Не думаю, что смогу сыграть с мамой раунд из двадцати вопросов и не сломаться под давлением лжи. У меня никогда не получалось, я предпочитаю откровенную честность и страдать от последствий, чем приукрашивать вещи. Но в этом отношении, чем меньше мама знает, тем лучше.
На улице я нервно расхаживаю, ожидая пяти часов. Я все еще озадачена осознанием того, что Илья знает, где я живу, и слегка скептически отношусь к тому, что он действительно появится, но прежде, чем наступает час, я замечаю изящную синюю спортивную машину за углом в нескольких кварталах от меня. Тихое урчание мотора знакомой машины встречает меня всего за несколько мгновений до того, как мой спутник подъезжает к обочине, и я с трудом сглатываю, осознавая, что это происходит на самом деле.
Дверь со стороны водителя открывается мгновением позже.
— Тебе не обязательно было ждать меня снаружи, — мягко говорит Илья, выходя из машины и подходя ко мне сзади. — Я бы зашел за тобой.
— Я, эээ… дома мама, и мне не хотелось объяснять, почему взрослый русский джентльмен должен появиться у нашей двери, — признаюсь я после минутного колебания.
Глубокий рокочущий смех вырывается из груди Ильи, когда он подходит ко мне, мужской запах сосны и сандалового дерева достигает меня всего за несколько мгновений до него.
— Полагаю, это разумно.
Он кладет теплую руку мне на поясницу, когда ведет меня к машине, и бабочки вспыхивают в моем животе, заставляя мое дыхание становиться коротким, пока я пытаюсь восстановить контроль над своим телом. Я не знаю, что в этом мужчине, но я, похоже, не могу сохранять самообладание, когда он рядом. Я ненавижу его за то, что он заставляет меня чувствовать себя слабой, уязвимой, и в то же время, когда его рука отпускает меня, чтобы открыть дверцу машины, я сразу же начинаю скучать по его теплу.

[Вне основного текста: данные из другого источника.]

/-- R12, R13, Table 1-2: the volume an OPEN ticket sets up, at counter value `now`, with its chain value at the ticket's
chain seed; or the number of the first failing field, in the field order of Table 12-2 (R34). -/
def openFields (m : MechSettings) (now : Word) (t : Ticket) : Except Nat Volume :=
  match shelfMarkOf t with
  | .error n => .error n
  | .ok name =>
    let lc := le16At t.bytes 42
    let leafCount := if lc = 0 then none else some lc
    let opening := le16At t.bytes 44
    let units := le32At t.bytes 48
    let target := le16At t.bytes 52
    let exposure := le16At t.bytes 54
    let codeV := le16At t.bytes 56
    let codeR := le16At t.bytes 58
    if lc = 1 then .error 7
    else if opening > highestOpening leafCount then .error 8
    else if ¬ (1 ≤ units ∧ units ≤ 4000000) then .error 9
    else if ¬ (1024 ≤ target ∧ target ≤ 60000) then .error 10
    else if ¬ (1 ≤ exposure ∧ exposure ≤ 250) then .error 11
    else if ¬ codeAllowed m codeV then .error 12
    else if ¬ codeAllowed m codeR then .error 13
    else .ok
      { shelfMark := name, leafCount := leafCount, opening := opening, take := 0, nextSequence := 0,
        chain := BitVec.ofNat 32 (le32At t.bytes 60), allowance := 1000 * units, doseUsed := 0, target := target,
        exposure := exposure, drive := { v := startCode m codeV, r := startCode m codeR }, regulation := true,
        unpressed := false, captureCount := 0, exceptions := [], overfull := false, openedAt := now }

/-! ## Sensor-link words (Tables 12-8, 12-9) -/

/-- Table 12-8: the 16 bits an exchange sends. -/
def outWord : Exchange → Half
  | .load _ code => 0x4000 ||| BitVec.ofNat 16 (code % 1024)
  | .sample _ _ => 0x4000
  | .poll _ => 0x8000

/-- R47: an in-word of all ones is no reply. -/
def noReply (w : Half) : Bool := decide (w = 0xFFFF)

/-- A head in-word: the 12-bit angle. -/
def headAngle (w : Half) : Nat := (w >>> 4).toNat

/-- A head in-word: the error flag E. -/
def headError (w : Half) : Bool := w.getLsbD 3

/-- A head in-word: the warning flag W. -/
def headWarning (w : Half) : Bool := w.getLsbD 2

/-- A head in-word: the life counter. -/
def headLife (w : Half) : BitVec 2 := w.setWidth 2

/-- A lamp in-word: the temperature, °C + 40. -/
def lampTemp (w : Half) : Nat := (w >>> 8).toNat

/-- A lamp in-word: the fault field; none is ok. -/
def lampFaultField (w : Half) : Option FailKind :=
  match ((w >>> 6).setWidth 2 : BitVec 2).toNat with
  | 0 => none
  | 1 => some .openString
  | 2 => some .short
  | _ => some .selfOvertemp

/-- A lamp in-word: the life counter. -/
def lampLife (w : Half) : BitVec 2 := (w >>> 4).setWidth 2

/-- A lamp in-word: the echo, the low 4 bits of the driver's loaded code. -/
def lampEcho (w : Half) : Nat := (w.setWidth 4 : BitVec 4).toNat

/-! ## Settings image (Tables 11-1, 12-10) -/

/-- R155: the default map, with the chirp option off (Table 11-2). -/
def defaultMap : MapSettings :=
  { ticketBase := 0x100000, postWord := 0xFFFF0, returnBase := 0x100400, accountBase := 0x100800,
    statusBase := 0xFFF80, nt := 16, nr := 32, na := 64, chirp := false }
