/-- R41, R42, R44, R45: a step of the PLATEN engine: the rung is reviewed, or the move ends STOPPED, LIMIT or MAX, in
that order of precedence. -/
def PlatenSteps (sw : Switches) (s : State) : Prop :=
  ∀ m, s.motion.platen = some m →
    let sought := if m.down = true then sw.down = true else sw.up = true ∨ sw.contact = true
    let counted := m.ramp.requested ≤ m.ramp.taken + 1
    let lowers := s.seq.arm = .lowering ∨ (s.seq.arm = .homing ∧ s.seq.homing = .platenDown)
    let idle := fun (k : EndKind) (sampled : Switches) => {
      s with motion := platenEnded k (m.ramp.taken + 1) sampled s.motion, seq := { s.seq with platenPhase := .none } }
    let stopped := idle .stopped s.motion.switches
    let kind : EndKind := if m.down then (if sw.down then .limit else .max)
      else (if sw.up || sw.contact then .limit else .max)
    ∃ u, exec (.moveStep .platen sw) s = .next u
      ∧ (m.ramp.stopOrdered = false → ¬ sought → ¬ counted →
        u.motion = { s.motion with switches := sw, platen := some { m with ramp := steppedRamp m.ramp.top m.ramp } }
          ∧ Only [.motion] s u)
      ∧ (m.ramp.stopOrdered = true → s.seq.platenPhase ≠ .owed →
        u.seq = stopped.seq ∧ u.motion = stopped.motion ∧ Only [.seq, .motion] s u)
      ∧ (m.ramp.stopOrdered = false → sought ∨ counted → s.seq.platenPhase = .none →
        u.motion = (idle kind sw).motion ∧ Only [.motion] s u)
      ∧ (m.ramp.stopOrdered = false → sought → s.seq.platenPhase = .offered → Moving s → Only moveParts s u
        ∧ ((mechOf s).park < 4096 ∧ (mechOf s).pickup < 4096 ∧ (mechOf s).drop < 4096 → lowers →
          LowerEnded sw (idle .limit sw) u)
        ∧ (¬ lowers → RaiseEnded sw (idle .limit sw) u))
      ∧ (m.ramp.stopOrdered = false → ¬ sought → counted → s.seq.platenPhase = .offered → Moving s →
        Faulted 1 (some (.platen, .platen, armNumber s.seq.arm)) (idle .max sw) u ∧ Only moveParts s u)
      ∧ (m.ramp.stopOrdered = true → s.seq.platenPhase = .owed → Moving s → Only moveParts s u
        ∧ (lowers → sw.down = false →
          u.seq = { s.seq with platenPhase := .offered }
            ∧ u.motion = { stopped.motion with
                switches := sw, platen := some { down := true, ramp := newRamp (mechOf s).platenMax 7 } })
        ∧ (lowers → sw.down = true → (mechOf s).park < 4096 ∧ (mechOf s).pickup < 4096 ∧ (mechOf s).drop < 4096 →
          LowerEnded sw { stopped with motion := platenEnded .limit 0 sw stopped.motion } u)
        ∧ (¬ lowers → RaiseBegins sw stopped u))

/-- R41 to R45, R62 to R65, R68, R70, R71, R73: what a step of either engine does, and nothing when it is IDLE. The
model's choices: a fault hands over its event before the ARM_FAULT completion (notes/assumptions/7.md), a step of an IDLE
engine changes nothing (notes/assumptions/5.md), and its report stays in the state (notes/assumptions/34.md). -/
def Obligations.EnginesStep : Prop :=
  ∀ (s : State) (sw : Switches), ArmSteps sw s ∧ PlatenSteps sw s
    ∧ (s.motion.arm = none → ∃ u, exec (.moveStep .arm sw) s = .next u ∧ Only [] s u)
    ∧ (s.motion.platen = none → ∃ u, exec (.moveStep .platen sw) s = .next u ∧ Only [] s u)

/-! ## The timers of a turn (Chapter 4) -/

/-- The sequencer's timer runs for a purpose and has expired. -/
def Expired (k : TimerKind) (s : State) : Prop :=
  ∃ t, s.seq.timer = some t ∧ t.kind = k ∧ reached s.ms t.due = true

/-- The angles of the working settings lie in one turn (R171). -/
def AnglesWithin (s : State) : Prop :=
  (mechOf s).park < 4096 ∧ (mechOf s).pickup < 4096 ∧ (mechOf s).drop < 4096

/-- R66, R67: a grip attempt's timer expires with a reading of the leaf sensor: ONE enters SWEEPING with the vacuum
on; NONE or MULTI waits for another attempt, or, the retries spent, enters RETURNING with the outcome of this reading.
The release wait between attempts ends with the next attempt. That a command does nothing before its time is the
model's choice (notes/assumptions/5.md). -/
def Obligations.GripAttempts : Prop :=
  ∀ (s : State) (leaf multi : Bool) (sw : Switches),
    (s.seq.arm ≠ .gripping ∨ ¬ Expired .grip s → ∃ u, exec (.gripTimer leaf multi sw) s = .next u ∧ Only [] s u)
    ∧ (s.seq.arm ≠ .gripping ∨ ¬ Expired .release s → ∃ u, exec .gripReleaseWait s = .next u ∧ Only [] s u)
    ∧ (s.seq.arm = .gripping → Expired .grip s → AnglesWithin s → ∃ u, exec (.gripTimer leaf multi sw) s = .next u
      ∧ Only moveParts s u
      ∧ (leaf = true → multi = false → ∀ turn, s.seq.turn = some turn →
        MoveMade (if turn.forward then (mechOf s).drop else (mechOf s).pickup) 7 sw s { s.seq with
          arm := .sweeping, timer := none, lowReads := 0, nextLeaf := s.ms, armPhase := .none, platenPhase := .none } u)
      ∧ ((leaf = false ∨ multi = true) → s.seq.retries < (mechOf s).gripRetries → Only [.seq] s u
        ∧ u.seq = { s.seq with
            vacuum := false, retries := s.seq.retries + 1,
            timer := some { kind := .release, due := s.ms + BitVec.ofNat 32 (mechOf s).releaseTime } })
      ∧ ((leaf = false ∨ multi = true) → (mechOf s).gripRetries ≤ s.seq.retries →
        MoveMade (mechOf s).park 7 sw s { s.seq with
          arm := .returning, vacuum := false, timer := none, armPhase := .none, platenPhase := .none,
          outcome := if leaf then .doubleLeaf else .noLeaf } u))
    ∧ (s.seq.arm = .gripping → Expired .release s → ∃ u, exec .gripReleaseWait s = .next u ∧ Only [.seq] s u
      ∧ u.seq = { s.seq with
          vacuum := true, timer := some { kind := .grip, due := s.ms + BitVec.ofNat 32 (mechOf s).gripTime } })

/-- R68: a reading of LEAF in SWEEPING, due once each millisecond: the fifth consecutive reading of no leaf stops the arm
hard, drops the vacuum and enters RETURNING; any other only counts. -/
def SweepReads (leaf : Bool) (sw : Switches) (s : State) : Prop :=
  let due := s.seq.arm = .sweeping ∧ reached s.ms s.seq.nextLeaf = true
  let n := if leaf then 0 else s.seq.lowReads + 1
  let counted : Sequencer := { s.seq with lowReads := n, nextLeaf := s.seq.nextLeaf + 1 }
  ∃ u, exec (.sweepLeafRead leaf sw) s = .next u
    ∧ (¬ due → Only [] s u)
    ∧ (due → n < 5 → u.seq = counted ∧ Only [.seq] s u)
    ∧ (due → 5 ≤ n → AnglesWithin s → Only moveParts s u
      ∧ MoveMade (mechOf s).park 7 sw { s with motion := { s.motion with arm := (hardStopped s.motion).arm } }
          { counted with
            arm := .returning, vacuum := false, outcome := .leafDropped, armPhase := .none, platenPhase := .none } u)
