-- ==== Sys2Proof/Laws/Changes.lean ====
section
/-! SUPPORT. How frames compose: `Changes` is reflexive, transitive, and may always name more parts. -/
namespace Sys2Proof.Machine

theorem Changes.refl (ps : List Part) (s : State) : Changes ps s s := by
  intro p _; cases p <;> simp [Part.same]

theorem Changes.trans {ps : List Part} {s t u : State} (h : Changes ps s t) (k : Changes ps t u) :
    Changes ps s u := by
  intro p hp
  have a := h p hp
  have b := k p hp
  cases p <;> simp_all [Part.same]

theorem Changes.mono {ps qs : List Part} {s t : State} (h : Changes ps s t) (sub : ∀ p ∈ ps, p ∈ qs) :
    Changes qs s t := fun p hp => h p fun hm => hp (sub p hm)

/-- A part that is not listed reads as before. -/
theorem Changes.get {ps : List Part} {s t : State} (h : Changes ps s t) (p : Part) (hp : p ∉ ps) : p.same s t := h p hp

/-- A frame through a choice. -/
theorem Changes.ite {ps : List Part} {s t u : State} {c : Prop} [Decidable c] (h : Changes ps s t)
    (k : Changes ps s u) : Changes ps s (if c then t else u) := by
  split <;> assumption

/-- A frame through a fold. -/
theorem Changes.foldl {α : Type} {ps : List Part} {f : State → α → State} (h : ∀ s a, Changes ps s (f s a))
    (l : List α) (s : State) : Changes ps s (l.foldl f s) := by
  induction l generalizing s with
  | nil => exact .refl ps s
  | cons a l ih => exact (h s a).trans (ih (f s a))

end Sys2Proof.Machine
end

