-- ==== Sys2Proof/Laws/Queue.lean ====
section
/-! SUPPORT. What each operation of the request queue, the arbiter and the memory port may change. -/
namespace Sys2Proof.Machine

theorem placeInternal_changes (e : InternalEntry) (s : State) : Changes [.requests] s (placeInternal e s) := by
  intro p hp; unfold placeInternal; split <;> cases p <;> simp_all [Part.same]

theorem admitFrom_changes (o : Block) (s : State) : Changes [.requests] s (admitFrom o s) := by
  intro p hp; unfold admitFrom; split <;> cases p <;> simp_all [Part.same]

theorem admitBlocked_changes (s : State) : Changes [.requests, .freeChoices] s (admitBlocked s) := by
  unfold admitBlocked
  split
  · exact .refl _ _
  · exact (admitFrom_changes _ _).mono (by decide)
  · rename_i o os _ _
    refine ((admitFrom_changes ((o :: os).getD (Config.roomPick s.freeChoices % (o :: os).length) o) s).mono
      (by decide)).trans ?_
    intro p hp; cases p <;> simp_all [Part.same]

theorem leaveUpstream_changes (s : State) : Changes [.upstream, .waitCount] s (leaveUpstream s) := by
  intro p hp; cases p <;> simp_all [Part.same, leaveUpstream]

theorem leaveInternal_changes (s : State) : Changes [.requests, .waitCount, .freeChoices] s (leaveInternal s) := by
  refine Changes.trans (t := { s with path := { s.path with internal := s.path.internal.tail, waitCount := 0 } }) ?_
    ((admitBlocked_changes _).mono (by decide))
  intro p hp; cases p <;> simp_all [Part.same]

theorem portRead_changes (a : Word) (n : Nat) (s : State) : Changes [.memoryPort] s (portRead a n s) := by
  intro p hp; cases p <;> simp_all [Part.same, portRead]

theorem portWrite_changes (a : Word) (ws : List BusWord) (s : State) :
    Changes [.memory, .memoryPort] s (portWrite a ws s) := by
  intro p hp; cases p <;> simp_all [Part.same, portWrite]

theorem serveInternal_changes (e : InternalEntry) (s : State) : Changes servingParts s (serveInternal e s) := by
  have r : Changes servingParts s (portRead e.addr 16 (leaveInternal s)) :=
    ((leaveInternal_changes s).mono (by decide)).trans ((portRead_changes _ _ _).mono (by decide))
  have w : Changes servingParts s (portWrite e.addr (busWords e.data) (leaveInternal s)) :=
    ((leaveInternal_changes s).mono (by decide)).trans ((portWrite_changes _ _ _).mono (by decide))
  unfold serveInternal
  split <;> first | exact r | exact w

/-- The read of a ticket leaves memory alone. -/
theorem serveInternal_ticket (e : InternalEntry) (i : Half) (s : State) (h : e.purpose = .ticketRead i) :
    Changes fetchingParts s (serveInternal e s) := by
  simp only [serveInternal, h]
  exact ((leaveInternal_changes s).mono (by decide)).trans ((portRead_changes _ _ _).mono (by decide))

/-- The read of a quarter of an image leaves memory alone. -/
theorem serveInternal_image (e : InternalEntry) (i : Nat) (s : State) (h : e.purpose = .imageRead i) :
    Changes fetchingParts s (serveInternal e s) := by
  simp only [serveInternal, h]
  exact ((leaveInternal_changes s).mono (by decide)).trans ((portRead_changes _ _ _).mono (by decide))

end Sys2Proof.Machine
end

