-- ==== Sys2Proof/Laws/Capture.lean ====
section
/-! SUPPORT. What each operation of the frame tracker, the regulator and the capture unit may change. -/
namespace Sys2Proof.Machine

/-! ## Frame tracker -/

theorem setWindow_changes (i : Nat) (w : Option Window) (s : State) : Changes [.frames] s (setWindow i w s) := by
  intro p hp; cases p <;> simp_all [Part.same, setWindow]

theorem runRegulator_changes (w : Window) (f : FireData) (st : FrameStatus) (s : State) :
    Changes [.volumes] s (runRegulator w f st s) := by
  unfold runRegulator
  split
  · exact .refl _ _
  · refine Changes.ite ?_ (.refl _ _)
    split
    · exact .refl _ _
    · exact setVolume_changes _ _ _

theorem tellPartner_changes (w : Window) (st : FrameStatus) (s : State) :
    Changes [.frames] s (tellPartner w st s) := by
  unfold tellPartner
  split
  · split
    · exact setWindow_changes _ _ _
    · exact .refl _ _
  · exact .refl _ _

theorem enterGuard_changes (w : Window) (i : Half) (s : State) : Changes [.frames] s (enterGuard w i s) := by
  intro p hp; cases p <;> simp_all [Part.same, enterGuard]

theorem accountFrame_changes (w : Window) (f : FireData) (st : FrameStatus) (v : Volume) (s : State) :
    Changes [.volumes, .account] s (accountFrame w f st v s) :=
  (numberRecord_changes _ _ _ _).trans ((modifyVolume_changes _ _ _).mono (by decide))

theorem completeFrame_changes (i : Nat) (w : Window) (f : FireData) (s : State) :
    Changes frameParts s (completeFrame i w f s) := by
  have h1 : Changes frameParts s (runRegulator w f (completionStatus w) s) :=
    (runRegulator_changes _ _ _ _).mono (by decide)
  simp only [completeFrame]
  split
  · exact .refl _ _
  · rename_i v _
    have h2 := h1.trans ((accountFrame_changes w f (completionStatus w) v _).mono (by decide))
    have h3 := (h2.trans ((enterGuard_changes w
      (runRegulator w f (completionStatus w) s).account.producer _).mono (by decide))).trans
      ((setWindow_changes i none _).mono (by decide))
    have h4 : ∀ x bytes, Changes frameParts s (placeAccountWrite x bytes (tellPartner w (completionStatus w)
        (setWindow i none (enterGuard w (runRegulator w f (completionStatus w) s).account.producer
          (accountFrame w f (completionStatus w) v (runRegulator w f (completionStatus w) s)))))) := fun x bytes =>
      (h3.trans ((tellPartner_changes w (completionStatus w) _).mono (by decide))).trans
        ((placeAccountWrite_changes x bytes _).mono (by decide))
    exact Changes.ite ((h4 _ _).trans ((chirpSignal_changes _).mono (by decide))) (h4 _ _)

theorem completeIfFull_changes (i : Nat) (s : State) : Changes frameParts s (completeIfFull i s) := by
  unfold completeIfFull
  split
  · exact .refl _ _
  · split
    · exact .refl _ _
    · exact Changes.ite (completeFrame_changes _ _ _ _) (.refl _ _)

theorem loseFrame_changes (i : Nat) (w : Window) (f : FireData) (s : State) :
    Changes frameParts s (loseFrame i w f s) := by
  have h1 : Changes frameParts s
      (setWindow i none { s with frames := { s.frames with guardReserved := s.frames.guardReserved - 1 } }) := by
    refine Changes.trans ?_ ((setWindow_changes i none _).mono (by decide))
    intro p hp; cases p <;> simp_all [Part.same, frameParts]
  simp only [loseFrame]
  split
  · exact .refl _ _
  · exact ((h1.trans ((accountFrame_changes w f .lost _ _).mono (by decide))).trans
      ((placeAccountWrite_changes _ _ _).mono (by decide))).trans ((tellPartner_changes _ _ _).mono (by decide))

theorem frameExpired_changes (i : Nat) (s : State) : Changes frameParts s (frameExpired i s) := by
  unfold frameExpired
  split
  · exact .refl _ _
  · split
    · exact Changes.ite (loseFrame_changes _ _ _ _) (.refl _ _)
    · exact .refl _ _

theorem frameWord_changes (i : Nat) (a : Word) (w : BusWord) (s : State) :
    Changes frameParts s (frameWord i a w s) := by
  unfold frameWord
  split
  · exact .refl _ _
  · exact Changes.ite (((setWindow_changes _ _ _).mono (by decide)).trans (completeIfFull_changes _ _)) (.refl _ _)

theorem guardWord_changes (i : Nat) (a : Word) (s : State) :
    Changes (.frames :: handParts) s (guardWord i a s) := by
  unfold guardWord
  split
  · exact .refl _ _
  · refine Changes.ite (.refl _ _) (Changes.trans ?_ ((raise_changes _ _ _ _).mono (by decide)))
    intro p hp; cases p <;> simp_all [Part.same, handParts]

theorem giveUpWindows_changes (s : State) : Changes [.account, .frames] s (giveUpWindows s) := by
  refine Changes.trans ?_ ((releaseSlots_changes _ _).mono (by decide))
  intro p hp; cases p <;> simp_all [Part.same]

theorem armWindows_changes (slot : Nat) (c : CaptureParams) (s : State) :
    Changes [.frames] s (armWindows slot c s) := by
  unfold armWindows
  exact Changes.ite ((setWindow_changes _ _ _).trans (setWindow_changes _ _ _))
    (Changes.ite (setWindow_changes _ _ _) (Changes.ite (setWindow_changes _ _ _) (.refl _ _)))

theorem markSingleHead_changes (s : State) : Changes [.frames] s (markSingleHead s) := by
  intro p hp; cases p <;> simp_all [Part.same, markSingleHead]

/-! ## Capture unit -/

theorem setCapture_changes (c : CaptureState) (s : State) : Changes [.capture] s (setCapture c s) := by
  intro p hp; cases p <;> simp_all [Part.same, setCapture]

theorem endCapture_changes (o : OutcomeCode) (d : Nat) (s : State) :
    Changes (.capture :: handParts) s (endCapture o d s) := by
  unfold endCapture
  split
  · exact .refl _ _
  · exact ((setCapture_changes _ _).mono (by decide)).trans ((complete_changes _ _ _ _ _ _).mono (by decide))

theorem refuseFire_changes (o : OutcomeCode) (d : Nat) (s : State) : Changes captureParts s (refuseFire o d s) :=
  ((giveUpWindows_changes s).mono (by decide)).trans ((endCapture_changes _ _ _).mono (by decide))

theorem abandonFire_changes (o : OutcomeCode) (d : Nat) (s : State) : Changes captureParts s (abandonFire o d s) :=
  (((withdrawLoads_changes s).mono (by decide)).trans ((giveUpWindows_changes _).mono (by decide))).trans
    ((endCapture_changes _ _ _).mono (by decide))

theorem lowerLines_changes (s : State) : Changes [.capture] s (lowerLines s) := by
  intro p hp; cases p <;> simp_all [Part.same, lowerLines]

theorem giveStrobeEnd_changes (e : Nat) (c : Bool) (s : State) : Changes [.frames] s (giveStrobeEnd e c s) := by
  intro p hp; cases p <;> simp_all [Part.same, giveStrobeEnd]

theorem completeFullWindows_changes (s : State) : Changes frameParts s (completeFullWindows s) :=
  (((completeIfFull_changes 0 s).trans (completeIfFull_changes 1 _)).trans (completeIfFull_changes 2 _)).trans
    (completeIfFull_changes 3 _)

theorem strobeEnds_changes (f : FireRecord) (e : Nat) (c : Bool) (o : OutcomeCode) (s : State) :
    Changes captureParts s (strobeEnds f e c o s) :=
  ((((lowerLines_changes s).mono (by decide)).trans ((giveStrobeEnd_changes e c _).mono (by decide))).trans
    ((completeFullWindows_changes _).mono (by decide))).trans ((endCapture_changes _ _ _).mono (by decide))

theorem cutStrobe_changes (f : FireRecord) (t : Word) (o : OutcomeCode) (s : State) :
    Changes captureParts s (cutStrobe f t o s) := by
  unfold cutStrobe
  exact Changes.ite (strobeEnds_changes _ _ _ _ _) (strobeEnds_changes _ _ _ _ _)

theorem raiseStrobe_changes (c : CaptureRecord) (f : FireRecord) (s : State) :
    Changes [.capture, .frames] s (raiseStrobe c f s) := by
  intro p hp; cases p <;> simp_all [Part.same, raiseStrobe]

theorem finalParkCheck_changes (c : CaptureRecord) (f : FireRecord) (s : State) :
    Changes captureParts s (finalParkCheck c f s) := by
  unfold finalParkCheck
  refine Changes.ite (abandonFire_changes _ _ _) ?_
  split
  · exact (raiseStrobe_changes _ _ _).mono (by decide)
  all_goals exact abandonFire_changes _ _ _

theorem handCode_changes (side : Side) (x : Option SideFire) (s : State) :
    Changes [.link, .barLoads, .bars] s (handCode side x s) := by
  unfold handCode
  split
  · exact .refl _ _
  · refine Changes.trans ?_ ((placeLoad_changes _ _ _).mono (by decide))
    intro p hp; cases side <;> cases p <;> simp_all [Part.same] <;> rfl

theorem chargeFire_changes (c : CaptureRecord) (s : State) : Changes fireParts s (chargeFire c s) := by
  unfold chargeFire
  split
  · exact .refl _ _
  · refine Changes.ite ((refuseFire_changes _ _ _).mono (by decide)) ?_
    exact (((((setVolume_changes _ _ s).mono (by decide)).trans ((setCapture_changes _ _).mono (by decide))).trans
      ((withdrawLoads_changes _).mono (by decide))).trans ((handCode_changes .v _ _).mono (by decide))).trans
      ((handCode_changes .r _ _).mono (by decide))

theorem examineGate_changes (c : CaptureRecord) (w : Option Word) (s : State) :
    Changes fireParts s (examineGate c w s) := by
  have hr : ∀ o d, Changes fireParts s (refuseFire o d s) := fun o d => (refuseFire_changes o d s).mono (by decide)
  have hc : ∀ x, Changes fireParts s (setCapture x s) := fun x => (setCapture_changes x s).mono (by decide)
  unfold examineGate
  refine Changes.ite (hr _ _) (Changes.ite (hr _ _) (Changes.ite (hr _ _) (Changes.ite (hr _ _)
    (Changes.ite (hc _) (Changes.ite (chargeFire_changes _ _) ?_)))))
  split
  · exact .refl _ _
  · exact hc _

theorem beginExposing_changes (c : CaptureRecord) (s : State) : Changes fireParts s (beginExposing c s) := by
  have h : Changes fireParts s
      (grantSlots (sideCount c.params.sides)
        { s with frames := { s.frames with guardReserved := s.frames.guardReserved + sideCount c.params.sides } }) := by
    refine Changes.trans ?_ ((grantSlots_changes _ _).mono (by decide))
    intro p hp; cases p <;> simp_all [Part.same, fireParts, captureParts, frameParts]
  simp only [beginExposing]
  exact ((h.trans ((armWindows_changes _ _ _).mono (by decide))).trans ((setCapture_changes _ _).mono (by decide))).trans
    (examineGate_changes _ _ _)

theorem acquire_changes (c : CaptureRecord) (s : State) : Changes fireParts s (acquire c s) := by
  unfold acquire
  exact Changes.ite (Changes.ite (beginExposing_changes _ _) (.refl _ _)) ((refuseSlots_changes _ _).mono (by decide))

theorem haltCapture_changes (s : State) : Changes captureParts s (haltCapture s) := by
  unfold haltCapture
  split
  · exact .refl _ _
  · exact (endCapture_changes _ _ _).mono (by decide)
  · exact refuseFire_changes _ _ _
  · exact abandonFire_changes _ _ _
  · exact cutStrobe_changes _ _ _ _

theorem captureArmLeft_changes (s : State) : Changes captureParts s (captureArmLeft s) := by
  unfold captureArmLeft
  split
  · exact .refl _ _
  · exact .refl _ _
  · exact (setCapture_changes _ _).mono (by decide)
  · exact abandonFire_changes _ _ _
  · exact cutStrobe_changes _ _ _ _

theorem captureBarFailed_changes (side : Side) (s : State) : Changes captureParts s (captureBarFailed side s) := by
  unfold captureBarFailed
  split
  · exact Changes.ite (abandonFire_changes _ _ _) (.refl _ _)
  all_goals exact .refl _ _

theorem recordTemp_changes (side : Side) (t : Nat) (s : State) : Changes [.capture] s (recordTemp side t s) := by
  unfold recordTemp
  split
  · exact setCapture_changes _ _
  all_goals exact .refl _ _

end Sys2Proof.Machine
end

Скользя на мягкому черному кожаному сиденью, украшенному ярко-синими линиями, я опускаю взгляд, боясь, что могу потерять самообладание, если посмотрю в глаза Ильи и увижу обещание того, что должно произойти в их темной глубине.
Дверь автоматически опускается, закрываясь с легким щелчком, который напоминает мне дверь шаттла из какого-то футуристического космического корабля. Мгновение спустя мой русский эскорт садится на свое место рядом со мной, закрывая за собой дверь и запирая нас внутри роскошного автомобиля вместе, впервые наедине.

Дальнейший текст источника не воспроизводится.